「総悟ぉぉ!駄目だぞ日曜だからって寝てばっかりじゃ!キャッチボールするかキャッチボール!!」

次の日曜。天気快晴。ごろりと横になって猫よろしく日向ぼっこをしていた総悟のもとに、朝の素振りを終えた近藤さんがどかどかと上がりこんできた。

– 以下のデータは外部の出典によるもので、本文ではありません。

/-! ### Weir -/

@[simp] theorem Memory.wf_giveCluster (s : State) (c k part : Nat) (hwf : Memory.wf s.mem = true) :
    Memory.wf (s.giveCluster c k part).mem = true := by
  unfold State.giveCluster; dsimp only
  rw [State.modCl_mem]; split
  · exact hwf
  · exact Memory.wf_filter _ _ hwf
@[simp] theorem Memory.wf_applyReg (s : State) (nk e : Nat) (hwf : Memory.wf s.mem = true) :
    Memory.wf (s.applyReg nk e).mem = true := by
  unfold State.applyReg; dsimp only; split <;> simp [hwf]
@[simp] theorem Memory.wf_admitKernel (s : State) (a : Head) (d x y : Nat) (r : KernRec) (hwf : Memory.wf s.mem = true) :
    Memory.wf (s.admitKernel a d x y r).mem = true := by
  unfold State.admitKernel; dsimp only
  rw [foldl_mem, State.take_mem, foldl_mem]
  · refine Memory.wf_foldl _ (fun s e h => ?_) _ _ ?_
    · refine Memory.wf_foldl _ (fun s v h => Memory.wf_applyReg _ _ _ h) _ _ ?_
      refine Memory.wf_foldl _ (fun s v h => Memory.wf_applyReg _ _ _ h) _ _ ?_
      rw [State.clearNodeRegs_mem, State.setNd_mem]
      exact h
    · exact Memory.wf_foldl _ (fun s c h => Memory.wf_giveCluster _ _ _ _ h) _ _ hwf
  · intro s e; dsimp only; split <;> simp
  · intro s i; dsimp only; split <;> simp
@[simp] theorem Memory.wf_resumeKernel (s : State) (k q : Nat) (hwf : Memory.wf s.mem = true) :
    Memory.wf (s.resumeKernel k q).mem = true := by
  unfold State.resumeKernel; split
  · exact hwf
  · next x _ =>
    extract_lets l s1 s2 s3 s4 s5 mine s6 s7 s8 s9 s10
    have h1 : Memory.wf s1.mem = true := by simp [s1, hwf]
    split
    · simp [h1]
    · have h6 : Memory.wf s6.mem = true := by
        have h2 : Memory.wf s2.mem = true := Memory.wf_foldl _ (fun s c h => Memory.wf_giveCluster _ _ _ _ h) _ _ h1
        have h3 : s3.mem = s2.mem := foldl_mem _ _ _ fun s c => by split <;> simp
        have h4 : s4.mem = s3.mem := foldl_mem _ _ _ fun s d => by split <;> simp
        simp [s6, s5, h4, h3, h2]
      have h8 : Memory.wf s8.mem = true := by
        have put (l : List Host.Cell) (t : State) (h : Memory.wf t.mem = true) :
            Memory.wf (l.foldr (fun e s => memPut s e.1 e.2) t).mem = true := by
          induction l with
          | nil => exact h
          | cons e l ih => exact Memory.wf_memPut _ _ _ ih
        exact put _ _ (Memory.wf_filter _ _ h6)
      have h10 : s10.mem = s8.mem := by simp [s10, s9]
      rw [foldl_mem _ _ _ fun s f => State.applyFret_mem .., h10]
      exact h8
@[simp] theorem Memory.wf_admitHead (s : State) (d : Nat) (a : Head) (p : Nat × Nat) (hwf : Memory.wf s.mem = true) :
    Memory.wf (s.admitHead d a p).mem = true := by
  unfold State.admitHead; repeat' split
  all_goals simp [hwf]
@[simp] theorem Memory.wf_weir (s : State) (d : Nat) (hwf : Memory.wf s.mem = true) :
    Memory.wf (s.weir d).mem = true := by
  unfold State.weir; dsimp only; repeat' split
  all_goals simp [hwf]
@[simp] theorem Memory.wf_drainOut (s : State) (nk : Nat) (hwf : Memory.wf s.mem = true) :
    Memory.wf (s.drainOut nk).mem = true := by simp [State.drainOut, hwf]
@[simp] theorem Memory.wf_saveKernel (s : State) (k : Nat) (x : Kernel) (hwf : Memory.wf s.mem = true) :
    Memory.wf (s.saveKernel k x).mem = true := by simp [State.saveKernel, hwf]

/-! ### Arrive -/

theorem Memory.wf_relArrive {s t : State} {nk id : Nat} (hwf : Memory.wf s.mem = true) (h : s.relArrive nk id = some t) :
    Memory.wf t.mem = true := by
  revert t
  unfold State.relArrive; dsimp only
  repeat' split
  all_goals simp [Memory.wf_writeUnder, hwf]
theorem Memory.wf_msgDo {s t : State} {m : Parcel} (hwf : Memory.wf s.mem = true) (h : s.msgDo m = some t) :
    Memory.wf t.mem = true := by
  have hu : Memory.wf (s.unbox m).mem = true := hwf
  revert t
  unfold State.msgDo; dsimp only
  split
  case h_1 => intro t; exact Memory.wf_accArrive hu
  case h_2 => intro t; exact Memory.wf_rreqArrive hu
  case h_3 => split <;> simp [hwf]
  case h_5 => intro t; exact Memory.wf_relArrive hu
  case h_12 =>
    split
    · simp
    · intro t h
      obtain ⟨x, hx, rfl⟩ := Option.map_eq_some_iff.1 h
      have := Memory.wf_slotArrive hwf hx
      split <;> simp [this]
  case h_13 => split <;> simp [hwf]
  case h_14 => intro t; exact Memory.wf_winArrive hu
  case h_15 =>
    split
    · simp
    · split <;> simp [hwf]
  case h_18 =>
    split
    · simp [hwf]
    · split <;> simp [hwf]
  case h_19 =>
    intro t h
    obtain ⟨x, hx, rfl⟩ := Option.map_eq_some_iff.1 h
    split <;> simp [State.kmsArrive_mem hx, hwf]
  case h_20 => split <;> simp [hwf]
  case h_22 => intro t h; exact (State.recArrive_mem h).symm ▸ hu
  all_goals simp [hwf]
@[simp] theorem Memory.wf_arriveAt (s : State) (k : Nat) (kind : Msg → Bool) (hwf : Memory.wf s.mem = true) :
    Memory.wf (s.arriveAt k kind).mem = true := by
  unfold State.arriveAt; dsimp only; split
  · simp [hwf]
  · next m _ =>
    rw [State.kernelsCheck_mem]
    cases h : (s.picking k).msgDo m with
    | none => exact hwf
    | some t => exact Memory.wf_msgDo (s := s.picking k) hwf h

/-! ### Units -/

theorem Memory.wf_nvData (ps : List (Nat × Nat × Nat)) : ∀ (s : State) (bs : List Byte), Memory.wf s.mem = true →
    Memory.wf (s.nvData ps bs).mem = true := by
  induction ps with
  | nil => intro s bs h; exact h
  | cons p ps ih =>
    intro s bs h
    refine ih _ _ ?_
    split
    · exact h
    · exact Memory.wf_writeRunUnder _ _ _ _ _ h
@[simp] theorem Memory.wf_cqStep (s : State) (qp : Nat) (hwf : Memory.wf s.mem = true) :
    Memory.wf (s.cqStep qp).mem = true := by
  unfold State.cqStep; dsimp only; rw [srSet_mem]
  exact Memory.wf_freeBytes _ _ _ hwf
@[simp] theorem Memory.wf_nvComplete (s : State) (qp cid status : Nat) (data : List Byte) (hwf : Memory.wf s.mem = true) :
    Memory.wf (s.nvComplete qp cid status data).mem = true := by
  unfold State.nvComplete; split
  · exact hwf
  · apply Memory.wf_nvEnd
    rw [State.nvAsk_mem]
    simp [Memory.wf_nvData, hwf]

/-! ### Outside -/

@[simp] theorem Memory.wf_agentDoes (s : State) (a n v : Nat) (hwf : Memory.wf s.mem = true) :
    Memory.wf (s.agentDoes a n v).mem = true := by simp [State.agentDoes, hwf]

end Sys2Proof.Machine
end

「別にいいですけど・・・なんでまたキャッチボールなんで?」
「父と息子のコミュニケーションっていったらやっぱキャッチボールだろう!」
「そりゃテッパンですがねェ、近藤さんが俺の親父だったァ知りやせんでした」
「いいじゃねぇか、行って来い総悟。オメーがここで寝そべってっと掃除の邪魔なんだよ」
「この部屋昨日新入りが掃除機かけてましたぜ。掃除って土方さん畳に雑巾がけでもするんですかィ」
「ああそうだよ畳の目の汚れまで拭き取ンだよ今日は!!いいからさっさと行って来い!!」

半ば蹴りだすように総悟を近藤さんに預けて俺はどかりと座り込む。投げつけたグローブとボールは総悟が器用に避けて、近藤さんの腹に直撃した。
たぶんほっといても大丈夫だろうが、なんとなく心配になってしまうのは性分なのか、総悟だからなのか。
グローブとボール片手に何やら話している二人を眺めて、手持ち無沙汰だったので畳の目でも拭こうかと俺は洗面所へ向かった。




「総悟ー!最近どうだ、学校はー!」

ぱぁん!

「麹町の寺子屋の教頭がイジメで辞めたそーですぜィ。あと真新しいのは聞きやせーん」

すぱぁん!

「イジメはよくないぞぉ、カッコワルイ!友達はできたかー!?」

ぱぁん!

「愛と勇気だけが俺のダチでさァ」

すぱぁん!


水の入ったバケツとタオルをぶら下げて部屋に戻るとキャッチボールが始まっていた。
既に会話が噛み合っていないが、少し放っておけばそのうち直るだろう。か。
あと洗面所のタオルが全部攘夷志士タオルに摩り替えられてたんだけどォオ!!また攘夷浪士に進入されてんぞ!つーか地味だなイヤガラセが!!
世間の汚れを落とすらしいソレを畳の汚れまみれにして、日々の警備のザルっぷりに胃を痛める。が、とりあえず今は全てを脇に置いて俺は眼前のキャッチボールを眺めることにした。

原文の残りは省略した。